Of course, introducing semantic similarity also means EMO is not suitable for training from scratch because it requires a pre-trained LM Head as the Token Embedding. One possible solution is to consider other ways, such as using classic Word2Vec to pre-train the Token Embeddings, but this carries a risk: whether Token Embeddings trained by classic methods would lower the ceiling of LLM capability (due to inconsistency).

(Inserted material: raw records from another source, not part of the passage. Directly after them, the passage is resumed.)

section
/-! The proofs about add with carry in binary (spec/45_adc_sbc.md R150, R151, R154). -/

namespace Sys2Proof.Machine

/-- The flags after the adder's writes: C, Z, V and N are the adder's own, each other flag is kept (R150). -/
@[simp] theorem getFlag_addResult_flags (f : Flag) (r : AddResult) (sr : Byte) : getFlag f (r.flags sr) =
    if f = .C then r.c else if f = .Z then r.z else if f = .V then r.v else if f = .N then r.n else getFlag f sr := by
  rw [AddResult.flags, getFlag_putFlag, getFlag_putFlag, getFlag_putFlag, getFlag_putFlag]

/-- `AddCore` changes AC, N, V, Z and C only, whichever adder runs (R150). -/
theorem State.addCore_frame (s : State) (m : Byte) : Frame [.ac] [.N, .V, .Z, .C] s (s.addCore m) := by
  refine ⟨fun r hr => ?_, fun f hf => ?_, rfl, rfl, rfl, rfl⟩
  · cases r with
    | ac => exact absurd (List.mem_singleton_self _) hr
    | xr | yr | sp => rfl
  · simp only [List.mem_cons, List.not_mem_nil, or_false, not_or] at hf
    obtain ⟨hn, hv, hz, hc⟩ := hf
    exact (getFlag_addResult_flags f _ s.sr).trans (by rw [if_neg hc, if_neg hz, if_neg hv, if_neg hn, State.flag_eq])

/-- With D clear, `AddCore` writes what the binary adder answers (R150). -/
theorem State.addCore_of_not_decimal {s : State} (h : s.flag .D = false) (m : Byte) : s.addCore m =
    (s.setAc (binaryAdd s.ac m (carryIn s.sr)).ac).setSr ((binaryAdd s.ac m (carryIn s.sr)).flags s.sr) := by
  have hadder : Machine.addCore s.cfg.decCarry s.ac m s.sr = binaryAdd s.ac m (carryIn s.sr) :=
    if_neg (by rw [← State.flag_eq, h]; decide)
  rw [State.addCore, hadder]

theorem carryIn_le_one (sr : Byte) : carryIn sr ≤ 1 := by
  rw [carryIn]; split <;> decide

theorem binaryAdd_ac_toNat (a m : Byte) (c : Nat) :
    (binaryAdd a m c).ac.toNat = (a.toNat + m.toNat + c) % 256 :=
  BitVec.toNat_ofNat _ 8

/-- The binary adder's V: the sum of the signed operands and the carry is no signed byte (R151). The test on bits 7 says
that the operands have one sign and the sum the other, and each sign is one of the cases below. -/
theorem binaryAdd_v_eq (a m : Byte) {c : Nat} (hc : c ≤ 1) : (binaryAdd a m c).v =
    decide (a.toInt + m.toInt + c < -128 ∨ 127 < a.toInt + m.toInt + c) := by
  rw [binaryAdd, overflow_eq, decide_eq_decide, BitVec.toInt_eq_toNat_cond, BitVec.toInt_eq_toNat_cond]
  have ha := a.isLt
  have hm := m.isLt
  split <;> split <;> omega
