-- ==== Sys2Proof/Machine/Alu.lean ====
section
/-! DEFINITION. The arithmetic and comparison unit and the meanings of ADD, MUL and CMP (42_alu.md). -/

namespace Sys2Proof.Machine

/-- The ALU: the operation select is an entry of the dispatch table, and an operation outside ADD, MUL, CMP raises
UnsupportedALUOperation (42_alu.md R63, R65). The three entries that reach it are its own, so no program can raise it. -/
def alu (op : Op) (ra rb : Reg) (s : State) : Except Cause State :=
  match op with
  | .add => .ok (s.setReg ra (s.reg ra + s.reg rb))
  | .mul => .ok (s.setReg ra (s.reg ra * s.reg rb))
  | .cmp => .ok { s with fl := compareFlags (s.reg ra) (s.reg rb) }
  | .ldi => .error .unsupportedAluOperation
  | .prn => .error .unsupportedAluOperation
  | .hlt => .error .unsupportedAluOperation
  | .pop => .error .unsupportedAluOperation
  | .push => .error .unsupportedAluOperation
  | .call => .error .unsupportedAluOperation
  | .ret => .error .unsupportedAluOperation
  | .jmp => .error .unsupportedAluOperation
  | .jeq => .error .unsupportedAluOperation
  | .jne => .error .unsupportedAluOperation

/-- ADD: `x[a] <- (x[a] + x[b]) mod 256` (42_alu.md R66). -/
def execAdd (a b : Byte) (s : State) : Host.Outcome State Fault Refusal :=
  complete Op.add.opcode s (withRegs a b fun ra rb => alu .add ra rb s)

/-- MUL: `x[a] <- (x[a] * x[b]) mod 256` (42_alu.md R67). -/
def execMul (a b : Byte) (s : State) : Host.Outcome State Fault Refusal :=
  complete Op.mul.opcode s (withRegs a b fun ra rb => alu .mul ra rb s)

/-- CMP: the whole of `FL` from the unsigned comparison of `x[a]` and `x[b]` (42_alu.md R68). -/
def execCmp (a b : Byte) (s : State) : Host.Outcome State Fault Refusal :=
  complete Op.cmp.opcode s (withRegs a b fun ra rb => alu .cmp ra rb s)

end Sys2Proof.Machine
end

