-- ==== Sys2Proof/Machine/Dispatch.lean ====
section
/-! DEFINITION. The dispatch of an instruction to its meaning (40_execution_loop.md R50, R57). -/

namespace Sys2Proof.Machine

def exec (i : Instr) (s : State) : Host.Outcome State Fault Refusal :=
  match i with
  | .ldi a imm => Sys2Proof.Machine.execLdi a imm s
  | .prn a => Sys2Proof.Machine.execPrn a s
  | .hlt => Sys2Proof.Machine.execHlt s
  | .add a b => Sys2Proof.Machine.execAdd a b s
  | .mul a b => Sys2Proof.Machine.execMul a b s
  | .pop a => Sys2Proof.Machine.execPop a s
  | .push a => Sys2Proof.Machine.execPush a s
  | .call a => Sys2Proof.Machine.execCall a s
  | .ret => Sys2Proof.Machine.execRet s
  | .cmp a b => Sys2Proof.Machine.execCmp a b s
  | .jmp a => Sys2Proof.Machine.execJmp a s
  | .jeq a => Sys2Proof.Machine.execJeq a s
  | .jne a => Sys2Proof.Machine.execJne a s
  | .unknownStalling ir => Sys2Proof.Machine.execUnknownStalling ir s
  | .unknownSkipping ir => Sys2Proof.Machine.execUnknownSkipping ir s

end Sys2Proof.Machine
end

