-- ==== Sys2Proof/Tests/Slice0.lean ====
section
/-! SUPPORT. Tests of the model's parts, each about one step at most, with results taken from spec/95_test_vectors.md
(the table and row are named), and a witness for the hypotheses of each statement. -/

namespace Sys2Proof.Machine

/-! ### Well-formedness: an ill-formed term for each check -/

theorem test_wf_refuses_ldi_register : (Instr.ldi 8 1).wellFormed = false := by decide
theorem test_wf_refuses_prn_register : (Instr.prn 9).wellFormed = false := by decide
theorem test_wf_refuses_first_add_register : (Instr.add 8 0).wellFormed = false := by decide
theorem test_wf_refuses_second_add_register : (Instr.add 0 8).wellFormed = false := by decide
theorem test_wf_refuses_mul_register : (Instr.mul 0 255).wellFormed = false := by decide
theorem test_wf_refuses_cmp_register : (Instr.cmp 0 9).wellFormed = false := by decide
theorem test_wf_refuses_stack_registers :
    (Instr.pop 8).wellFormed = false ∧ (Instr.push 8).wellFormed = false := by decide
theorem test_wf_refuses_jump_registers :
    (Instr.call 8).wellFormed = false ∧ (Instr.jmp 8).wellFormed = false ∧ (Instr.jeq 9).wellFormed = false ∧
      (Instr.jne 9).wellFormed = false := by decide
theorem test_wf_refuses_defined_opcode_as_unknown :
    (Instr.unknownSkipping 0x82).wellFormed = false ∧ (Instr.unknownStalling 0x50).wellFormed = false := by decide
theorem test_wf_refuses_wrong_class :
    (Instr.unknownSkipping 0x10).wellFormed = false ∧ (Instr.unknownStalling 0x00).wellFormed = false := by decide
theorem test_wf_accepts_any_immediate : (Instr.ldi 7 0xFF).wellFormed = true := by decide

/-! ### Decoding: words written out from 30_encoding.md R40, R42, R45, one or more of every constructor -/

theorem test_decode_ldi : decode [0b10000010, 0b00000111, 0b11110000] = .ok (.ldi 0x07 0xF0) := by rfl
theorem test_decode_prn : decode [0b01000111, 0b00000010] = .ok (.prn 0x02) := by rfl
theorem test_decode_hlt : decode [0b00000001] = .ok .hlt := by rfl
theorem test_decode_add : decode [0b10100000, 0b00000000, 0b00000001] = .ok (.add 0x00 0x01) := by rfl
theorem test_decode_mul : decode [0b10100010, 0b00000011, 0b00000100] = .ok (.mul 0x03 0x04) := by rfl
theorem test_decode_pop : decode [0b01000110, 0b00000011] = .ok (.pop 0x03) := by rfl
theorem test_decode_push : decode [0b01000101, 0b00000111] = .ok (.push 0x07) := by rfl
theorem test_decode_call : decode [0b01010000, 0b00000001] = .ok (.call 0x01) := by rfl
theorem test_decode_ret : decode [0b00010001] = .ok .ret := by rfl
theorem test_decode_cmp : decode [0b10100111, 0b00000000, 0b00000010] = .ok (.cmp 0x00 0x02) := by rfl
theorem test_decode_jmp : decode [0b01010100, 0b00000011] = .ok (.jmp 0x03) := by rfl
theorem test_decode_jeq : decode [0b01010101, 0b00000010] = .ok (.jeq 0x02) := by rfl
theorem test_decode_jne : decode [0b01010110, 0b00000011] = .ok (.jne 0x03) := by rfl
theorem test_decode_stalling : decode [0b00010000] = .ok (.unknownStalling 0x10) := by rfl
theorem test_decode_skipping : decode [0b11000011] = .ok (.unknownSkipping 0xC3) := by rfl
theorem test_decode_refuses_nothing : decode [] = .error .noOpcode := by rfl
theorem test_decode_refuses_short_add : decode [0b10100000, 0b00000000] = .error (.missingOperands .add) := by rfl
theorem test_decode_table_word : decodeTableWord 24 0xC80082 = some (.ldi 0x00 0xC8) := by rfl
theorem test_decode_table_word_cuts_above : decodeTableWord 8 0xFF01 = some .hlt := by rfl

/-! ### Memory -/

theorem test_write_keeps_cells_sorted :
    Memory.write (Memory.write [] 0xFF 0xAA) 0x10 0x05 = [(0x10, 0x05), (0xFF, 0xAA)] := by decide
theorem test_write_of_zero_lists_nothing : Memory.write [(0x10, 0x05), (0xFF, 0xAA)] 0x10 0x00 = [(0xFF, 0xAA)] := by
  decide

/-! ### Steps -/

/-- The reset state with `pc` at an address and bytes placed there, as the vectors start. -/
def vectorStart (pc : PcWord) (bytes : List Byte) : State := placeBytes pc.toNat bytes { State.reset with pc := pc }

/-- The state one step leads to. -/
def afterStep (s : State) : Option State :=
  match step s with
  | .next t => some t
  | .fault _ => none
  | .refused _ => none

/-- B2 row 6. -/
theorem test_ldi_at_last_address :
    (afterStep (vectorStart 0xFD [0x82, 0x01, 0x77])).map (fun t => (t.x.r1, t.pc, t.status)) =
      some (0x77, 256, .running) := by decide
/-- B2 row 5. -/
theorem test_ldi_register_8 :
    afterStep (vectorStart 0x00 [0x82, 0x08, 0x01]) =
      some { vectorStart 0x00 [0x82, 0x08, 0x01] with status := .faulted, fault := some .invalidRegister } := by decide
/-- B2 row 10. -/
theorem test_prn_r7 :
    (afterStep { vectorStart 0x00 [0x47, 0x07] with x := State.reset.x.set .r7 0xF0 }).map
      (fun t => (t.out, t.pc)) = some ([240], 2) := by decide
/-- B2 row 12. -/
theorem test_prn_register_9 :
    (afterStep (vectorStart 0x00 [0x47, 0x09])).map (fun t => (t.out, t.pc, t.fault)) =
      some ([], 0, some .invalidRegister) := by decide
/-- B2 row 15. -/
theorem test_hlt_at_253 :
    (afterStep (vectorStart 0xFD [0x01])).map (fun t => (t.status, t.pc)) = some (.halted, 0xFD) := by decide
/-- B2 row 16. -/
theorem test_hlt_at_254_faults :
    (afterStep (vectorStart 0xFE [0x01])).map (fun t => (t.status, t.fault, t.pc)) =
      some (.faulted, some .outOfBounds, 0xFE) := by decide
/-- B3 row 2. -/
theorem test_add_wraps :
    (afterStep { vectorStart 0x00 [0xA0, 0x00, 0x01] with x := { State.reset.x with r0 := 200, r1 := 100 } }).map
      (fun t => (t.x.r0, t.x.r1, t.pc, t.fl)) = some (44, 100, 3, 0) := by decide
/-- B3 row 9. -/
theorem test_add_second_register_8 :
    (afterStep { vectorStart 0x00 [0xA0, 0x00, 0x08] with x := { State.reset.x with r0 := 1 } }).map
      (fun t => (t.x.r0, t.pc, t.fault)) = some (1, 0, some .invalidRegister) := by decide
/-- B3 row 17. -/
theorem test_mul_wraps :
    (afterStep { vectorStart 0x00 [0xA2, 0x00, 0x01] with x := { State.reset.x with r0 := 200, r1 := 3 } }).map
      (fun t => (t.x.r0, t.pc)) = some (88, 3) := by decide
/-- B3 row 19. -/
theorem test_mul_squares :
    (afterStep { vectorStart 0x00 [0xA2, 0x03, 0x03] with x := { State.reset.x with r3 := 0x11 } }).map
      (fun t => t.x.r3) = some 0x21 := by decide
/-- B3 row 27. -/
theorem test_cmp_is_unsigned :
    (afterStep { vectorStart 0x00 [0xA7, 0x00, 0x01] with x := { State.reset.x with r0 := 0x80, r1 := 0x7F } }).map
      (fun t => (t.fl, t.pc)) = some (0x02, 3) := by decide
/-- B3 row 29. -/
theorem test_cmp_overwrites_flags :
    (afterStep { vectorStart 0x00 [0xA7, 0x04, 0x04] with x := { State.reset.x with r4 := 9 }, fl := 0x04 }).map
      (fun t => t.fl) = some 0x01 := by decide
/-- B4 row 7. -/
theorem test_pop_r3 :
    (afterStep (placeBytes 0xEF [0x2A]
      { vectorStart 0x10 [0x46, 0x03] with x := { State.reset.x with r7 := 0xEF } })).map
      (fun t => (t.x.r3, t.x.r7, t.pc, t.byteAt 0xEF)) = some (0x2A, 0xF0, 0x12, 0x2A) := by decide
/-- B4 row 10. -/
theorem test_pop_r7_increments_popped_byte :
    (afterStep (placeBytes 0x40 [0xFF]
      { vectorStart 0x10 [0x46, 0x07] with x := { State.reset.x with r7 := 0x40 } })).map
      (fun t => t.x.r7) = some 0x00 := by decide
/-- B4 row 2. -/
theorem test_push_wraps_pointer :
    (afterStep { vectorStart 0x10 [0x45, 0x00] with x := { State.reset.x with r0 := 0xAA } }).map
      (fun t => (t.x.r7, t.byteAt 0xFF, t.pc)) = some (0xFF, 0xAA, 0x12) := by decide
/-- B4 row 4. -/
theorem test_push_r7_stores_decremented_pointer :
    (afterStep { vectorStart 0x10 [0x45, 0x07] with x := { State.reset.x with r7 := 0x80 } }).map
      (fun t => (t.x.r7, t.byteAt 0x7F)) = some (0x7F, 0x7F) := by decide
/-- B5 row 4. -/
theorem test_call_largest_return_address :
    (afterStep { vectorStart 0xFD [0x50, 0x02] with x := { State.reset.x with r2 := 0x10, r7 := 0x80 } }).map
      (fun t => (t.pc, t.x.r7, t.byteAt 0x7F)) = some (0x10, 0x7F, 0xFF) := by decide
/-- B5 row 3. -/
theorem test_call_r7_jumps_to_new_pointer :
    (afterStep { vectorStart 0x03 [0x50, 0x07] with x := { State.reset.x with r7 := 0x21 } }).map
      (fun t => (t.pc, t.x.r7, t.byteAt 0x20)) = some (0x20, 0x20, 0x05) := by decide
/-- B5 row 8. -/
theorem test_ret_at_top_of_memory :
    (afterStep (placeBytes 0xFF [0x30] { vectorStart 0x11 [0x11] with x := { State.reset.x with r7 := 0xFF } })).map
      (fun t => (t.pc, t.x.r7)) = some (0x30, 0x00) := by decide
/-- B5 row 10. -/
theorem test_ret_ignores_following_bytes :
    (afterStep (placeBytes 0x80 [0x05]
      { vectorStart 0x11 [0x11, 0xFF, 0xFF] with x := { State.reset.x with r7 := 0x80 } })).map
      (fun t => (t.pc, t.x.r7)) = some (0x05, 0x81) := by decide
/-- B5 row 13. -/
theorem test_jmp_to_255 :
    (afterStep { vectorStart 0x18 [0x54, 0x00] with x := { State.reset.x with r0 := 0xFF } }).map
      (fun t => (t.pc, t.status)) = some (0xFF, .running) := by decide
/-- B5 row 16. -/
theorem test_jeq_taken :
    (afterStep { vectorStart 0x10 [0x55, 0x02] with x := { State.reset.x with r2 := 0x30 }, fl := 0x01 }).map
      (fun t => (t.pc, t.fl)) = some (0x30, 0x01) := by decide
/-- B5 row 23. -/
theorem test_jeq_register_9_not_taken_faults :
    (afterStep { vectorStart 0x10 [0x55, 0x09] with fl := 0x04 }).map (fun t => (t.pc, t.fault)) =
      some (0x10, some .invalidRegister) := by decide
/-- B5 row 19. -/
theorem test_jne_before_any_cmp :
    (afterStep { vectorStart 0x10 [0x56, 0x02] with x := { State.reset.x with r2 := 0x30 } }).map
      (fun t => t.pc) = some 0x30 := by decide
/-- B5 row 20. -/
theorem test_jne_not_taken :
    (afterStep { vectorStart 0x10 [0x56, 0x02] with x := { State.reset.x with r2 := 0x30 }, fl := 0x01 }).map
      (fun t => t.pc) = some 0x12 := by decide
/-- B6, 0xC0 at 0xFD. -/
theorem test_skip_length_4_at_253 :
    (afterStep (vectorStart 0xFD [0xC0, 0xFF, 0xFF])).map (fun t => (t.pc, t.status)) = some (257, .running) := by
  decide
/-- B6, 0xA1. -/
theorem test_skip_length_3 :
    (afterStep (vectorStart 0x20 [0xA1, 0xFF, 0xFF])).map (fun t => t.pc) = some 0x23 := by decide
/-- B6, 0xF0. -/
theorem test_stall : afterStep (vectorStart 0x20 [0xF0, 0xFF, 0xFF]) = some (vectorStart 0x20 [0xF0, 0xFF, 0xFF]) := by
  decide
/-- B7 row 6: the fetch fault comes before the register check. -/
theorem test_fetch_fault_first :
    (afterStep (vectorStart 0xFE [0xA0, 0x09])).map (fun t => t.fault) = some (some .outOfBounds) := by decide
/-- B7 row 8. -/
theorem test_halted_never_changes :
    afterStep { State.reset with status := .halted } = some { State.reset with status := .halted } := by decide
/-- B8, the image of the six-byte program. -/
theorem test_image : (resetWith [0x82, 0x00, 0x08, 0x47, 0x00, 0x01]).map (fun s => s.mem) =
    some [(0, 0x82), (2, 0x08), (3, 0x47), (5, 0x01)] := by decide
/-- The first step after reset runs the word placed with `withFetchWord`. -/
theorem test_with_fetch_word :
    (afterStep (State.reset.withFetchWord 24 0xF00782)).map (fun t => (t.x.r7, t.pc)) = some (0xF0, 3) := by decide
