theorem deliver_of_faulted {e : AgentEvent} {s t : State} (he : e.keepsSession = true) (hs : s.fault.faulted = true)
    (h : deliver e s = .next t) : t = { s with key := t.key } := by
  cases e with
  | step => cases (stepEvent_of_faulted hs).symm.trans h; rfl
  | tick =>
    cases h
    rw [tickEvent_faulted s hs]
  | keyIn => cases h; rfl
  | reset | resetLoad => cases he

/-- Settles O19. -/
theorem aFaultedMachineStandsStill : Obligations.AFaultedMachineStandsStill := by
  intro es s t hes hs h
  have hkept := deliverAll_keeps (P := fun u => u = { s with key := u.key })
    (ok := fun e => e.keepsSession = true) (fun e u u' he hu hdel => ?each) es s t hes rfl h
  case each =>
    have hfaulted : u.fault.faulted = true := by rw [hu]; exact hs
    have hu' := deliver_of_faulted he hfaulted hdel
    rw [hu] at hu'
    exact hu'
  refine ⟨hkept, status_of_faulted ?_⟩
  rw [hkept]
  exact hs

end Sys2Proof.Machine

/-! The timers, the key latch, the key wait, `display_dirty` and the end of a run (`10_state.md` R18 to R21,
`45_timer_key.md`, `60_exceptions.md` R159, R162, `70_reset_and_hazards.md` R189). -/

namespace Sys2Proof.Machine

/-! ## Timers -/

theorem toNat_timerTick (b : Byte) : (timerTick b).toNat = b.toNat - 1 := by
  unfold timerTick
  split
  next h => rw [h]; rfl
  next h =>
    have hpos : b.toNat ≠ 0 := fun e => h (BitVec.toNat_inj.1 e)
    have hb := b.isLt
    rw [BitVec.toNat_sub, show (1 : Byte).toNat = 1 from rfl]
    omega

section
variable {s : State}

theorem deliver_tick (hs : s.noFault) :
    ∃ t, deliver .tick s = .next t ∧ t.dt.toNat = s.dt.toNat - 1 ∧ t.st.toNat = s.st.toNat - 1 ∧
      Frame [.dt, .st] s t := by
  refine ⟨_, congrArg Host.Outcome.next (tickEvent_running s hs), toNat_timerTick s.dt, toNat_timerTick s.st, ?_⟩
  exact (frame_setDt (by decide)).trans (frame_setSt (s := { s with dt := timerTick s.dt }) (by decide))

theorem deliverAll_ticks (n : Nat) : ∀ {s : State}, s.noFault →
    ∃ t, deliverAll (List.replicate n .tick) s = .next t ∧ t.dt.toNat = s.dt.toNat - n ∧
      t.st.toNat = s.st.toNat - n ∧ Frame [.dt, .st] s t := by
  induction n with
  | zero => exact fun {s} _ => ⟨s, rfl, rfl, rfl, Frame.refl _ s⟩
  | succ n ih =>
    intro s hs
    obtain ⟨t, htick, hdt, hst, hframe⟩ := deliver_tick hs
    have ht : t.noFault := (congrArg FaultRecord.faulted (hframe .fault (by decide))).trans hs
    obtain ⟨u, hticks, hdt', hst', hframe'⟩ := ih ht
    refine ⟨u, ?_, by omega, by omega, hframe.trans hframe'⟩
    simp only [List.replicate_succ, deliverAll, htick, hticks]

end

/-- Settles O48. -/
theorem ticksDecrementTheTimers : Obligations.TicksDecrementTheTimers := fun _ hs =>
  ⟨deliver_tick hs, fun n => deliverAll_ticks n hs⟩

section
variable {i : Instr} {s t : State}

theorem exec_dt_cases (h : exec i s = .next t) : t.dt = s.dt ∨ ∃ x, i = .ldDtVx x ∧ t.dt = s.getV x := by
  by_cases hi : Item.dt ∈ itemsWritten i
  · cases i with
    | ldDtVx x => cases h; exact .inr ⟨x, rfl, rfl⟩
    | _ => simp [itemsWritten] at hi
  · exact .inl (exec_frame h .dt hi)

theorem exec_st_cases (h : exec i s = .next t) : t.st = s.st ∨ ∃ x, i = .ldStVx x ∧ t.st = s.getV x := by
  by_cases hi : Item.st ∈ itemsWritten i
  · cases i with
    | ldStVx x => cases h; exact .inr ⟨x, rfl, rfl⟩
    | _ => simp [itemsWritten] at hi
  · exact .inl (exec_frame h .st hi)

end

/-- Settles O50: what is written is in the frames, what is read in `exec_withInputs`. -/
theorem timersAreReadAndWrittenOnlyAsSaid : Obligations.TimersAreReadAndWrittenOnlyAsSaid := by
  refine ⟨rfl, rfl, fun s hs => ?_, fun i s t h => ⟨exec_dt_cases h, exec_st_cases h⟩,
    fun i s t d hi h => exec_setDt hi h, fun i s t d h => exec_setSt h, soundOn_iff⟩
  obtain ⟨t, htick, hdt, hst, -⟩ := deliver_tick hs
  exact ⟨t, htick, hdt, hst⟩

/-! ## The key wait -/

section
variable {s : State}

theorem step_of_waiting (hnext : s.coreNext) (hs : s.noFault) (hm : s.mode = .waitingForKey) :
    step s = .next (observeKeys s) := by
  rw [step_of_coreNext hnext, stepEvent_of_waiting hs hm]

theorem observeKeys_of_none (h : ∀ k < 16, s.key.getLsbD k = false) : observeKeys s = s := by
  rw [observeKeys, (lowestKey_none s.key).2 h]

/-- The wait ends: the lowest pressed key is in V[WAITREG], PC two on, the mode Running, and all else as it was. -/
theorem observeKeys_of_lowest {k : Nat} (hs : s.noFault) (hk : k < 16) (hdown : s.key.getLsbD k = true)
    (hlow : ∀ j < k, s.key.getLsbD j = false) :
    ((observeKeys s).getV s.waitReg).toNat = k ∧ (observeKeys s).pc = s.pc + 2 ∧ (observeKeys s).mode = .running ∧
      (observeKeys s).status = .running ∧ RegsKept [s.waitReg] s (observeKeys s) ∧
      Frame [.v, .pc, .mode] s (observeKeys s) := by
  have ho : observeKeys s = State.advance { s.setV s.waitReg (BitVec.ofNat 8 k) with mode := .running } := by
    rw [observeKeys, (lowestKey_some s.key k).2 ⟨hk, hdown, hlow⟩]
  have hstatus : (observeKeys s).status = .running := by
    rw [State.status, observeKeys_fault, hs, ho]
    rfl
  rw [ho] at hstatus ⊢
  refine ⟨?_, rfl, rfl, hstatus, regsKept_setV, ho ▸ frame_observeKeys s⟩
  have hvalue : (s.setV s.waitReg (BitVec.ofNat 8 k)).getV s.waitReg = BitVec.ofNat 8 k := State.getV_setV_self _ _ _
  refine (congrArg BitVec.toNat hvalue).trans ?_
  rw [BitVec.toNat_ofNat]
  omega

/-- A latch with a pressed key has a lowest one. -/
theorem exists_lowest_key {key : BitVec 16} (h : ∃ k < 16, key.getLsbD k = true) :
    ∃ k < 16, key.getLsbD k = true ∧ ∀ j < k, key.getLsbD j = false := by
  obtain ⟨k, hk, hdown⟩ := h
  cases hlow : lowestKey key with
  | none =>
    rw [(lowestKey_none key).1 hlow k hk] at hdown
    cases hdown
  | some m => exact ⟨m, (lowestKey_some key m).1 hlow⟩

end

/-- Settles O52. -/
theorem keyWaitEndsOnTheLowestKey : Obligations.KeyWaitEndsOnTheLowestKey := by
  intro s hnext hs hm
  rw [step_of_waiting hnext hs hm]
  exact ⟨fun hnone => congrArg _ (observeKeys_of_none hnone),
    fun k hk hdown hlow => ⟨_, rfl, observeKeys_of_lowest hs hk hdown hlow⟩⟩

/-- Settles O53: of the core's steps, FX0A is the one instruction that writes the mode, and the observation the other
place. -/
theorem modeChangesOnlyAsSaid : Obligations.ModeChangesOnlyAsSaid := by
  refine ⟨rfl, fun s t hnext h hm hm' => ?enters, fun s t hnext hs h hm => ?leaves, fun s t h => ?tick,
    fun s t key h => ?key⟩
  case enters =>
    rw [step_of_coreNext hnext] at h
    rcases stepEvent_cases s t h with ⟨-, rfl⟩ | ⟨-, hwait, -⟩ | ⟨-, -, rfl⟩ | ⟨w, -, -, -, rfl⟩ |
      ⟨w, i, hr, hf, hd, hexec⟩
    case inr.inr.inr.inr =>
      rcases exec_mode_cases hexec with hsame | ⟨x, rfl, -⟩
      · rw [hsame, hm] at hm'
        cases hm'
      · exact ⟨x, hnext, hr, Option.bind_eq_some_iff.2 ⟨w, hf, hd⟩⟩
    case inr.inl => rw [hm] at hwait; cases hwait
    all_goals cases hm.symm.trans hm'
  case leaves =>
    rw [step_of_waiting hnext hs hm] at h
    cases h
    by_cases hkey : ∃ k < 16, s.key.getLsbD k = true
    · obtain ⟨k, hk, hdown, hlow⟩ := exists_lowest_key hkey
      obtain ⟨hvalue, -, hmode, -⟩ := observeKeys_of_lowest hs hk hdown hlow
      rw [hmode, hvalue]
      exact ⟨⟨fun _ => hkey, fun _ => rfl⟩, fun _ => hdown, nofun⟩
    · have hnone : ∀ k < 16, s.key.getLsbD k = false := by simpa using hkey
      rw [observeKeys_of_none hnone, hm]
      exact ⟨⟨nofun, fun h => absurd h hkey⟩, nofun, fun _ => rfl⟩
  case tick =>
    cases h
    unfold tickEvent
    split <;> rfl
  case key =>
    cases h
    rfl

/-- Settles O54: the two skips are the instructions that `exec_withInputs` excepts. -/
theorem keysAreWrittenOutsideAndReadInThreePlaces : Obligations.KeysAreWrittenOutsideAndReadInThreePlaces := by
  refine ⟨fun key s => ⟨_, rfl, rfl, ?frame⟩, fun s t hnext h => ?step,
    fun i s t key hskp hsknp => exec_setKey hskp hsknp⟩
  case frame =>
    rw [frame_iff]
    simp [keyEvent, State.getV]
  case step =>
    rw [step_of_coreNext hnext] at h
    exact stepEvent_same (it := .key) h (by decide) fun _ _ _ => exec_key_eq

Furthermore, even if the Token Embeddings are not an issue, training from scratch with pure EMO might suffer from slow convergence. This is based on the perspective on loss functions proposed at the end of the author's post "How to Train Your Accuracy?":
First, find a smooth approximation of the evaluation metric, preferably expressed as an expectation for each sample. Then, drive the error in the wrong direction towards infinity (to ensure the model focuses more on incorrect samples), while ensuring it remains a first-order approximation of the original form in the correct direction.
That is to say, to ensure convergence speed (for training from scratch), it is best to push errors in the wrong direction toward infinity, whereas EMO clearly does not satisfy this. Therefore, when using EMO for training from scratch, it would likely require a weighted combination of EMO and MLE to balance convergence speed with final performance.
This article introduced a new "replacement" for the cross-entropy loss—EMO, based on Optimal Transport. Unlike the minor improvements seen in the past, EMO achieved noticeably significant gains in LLM fine-tuning experiments.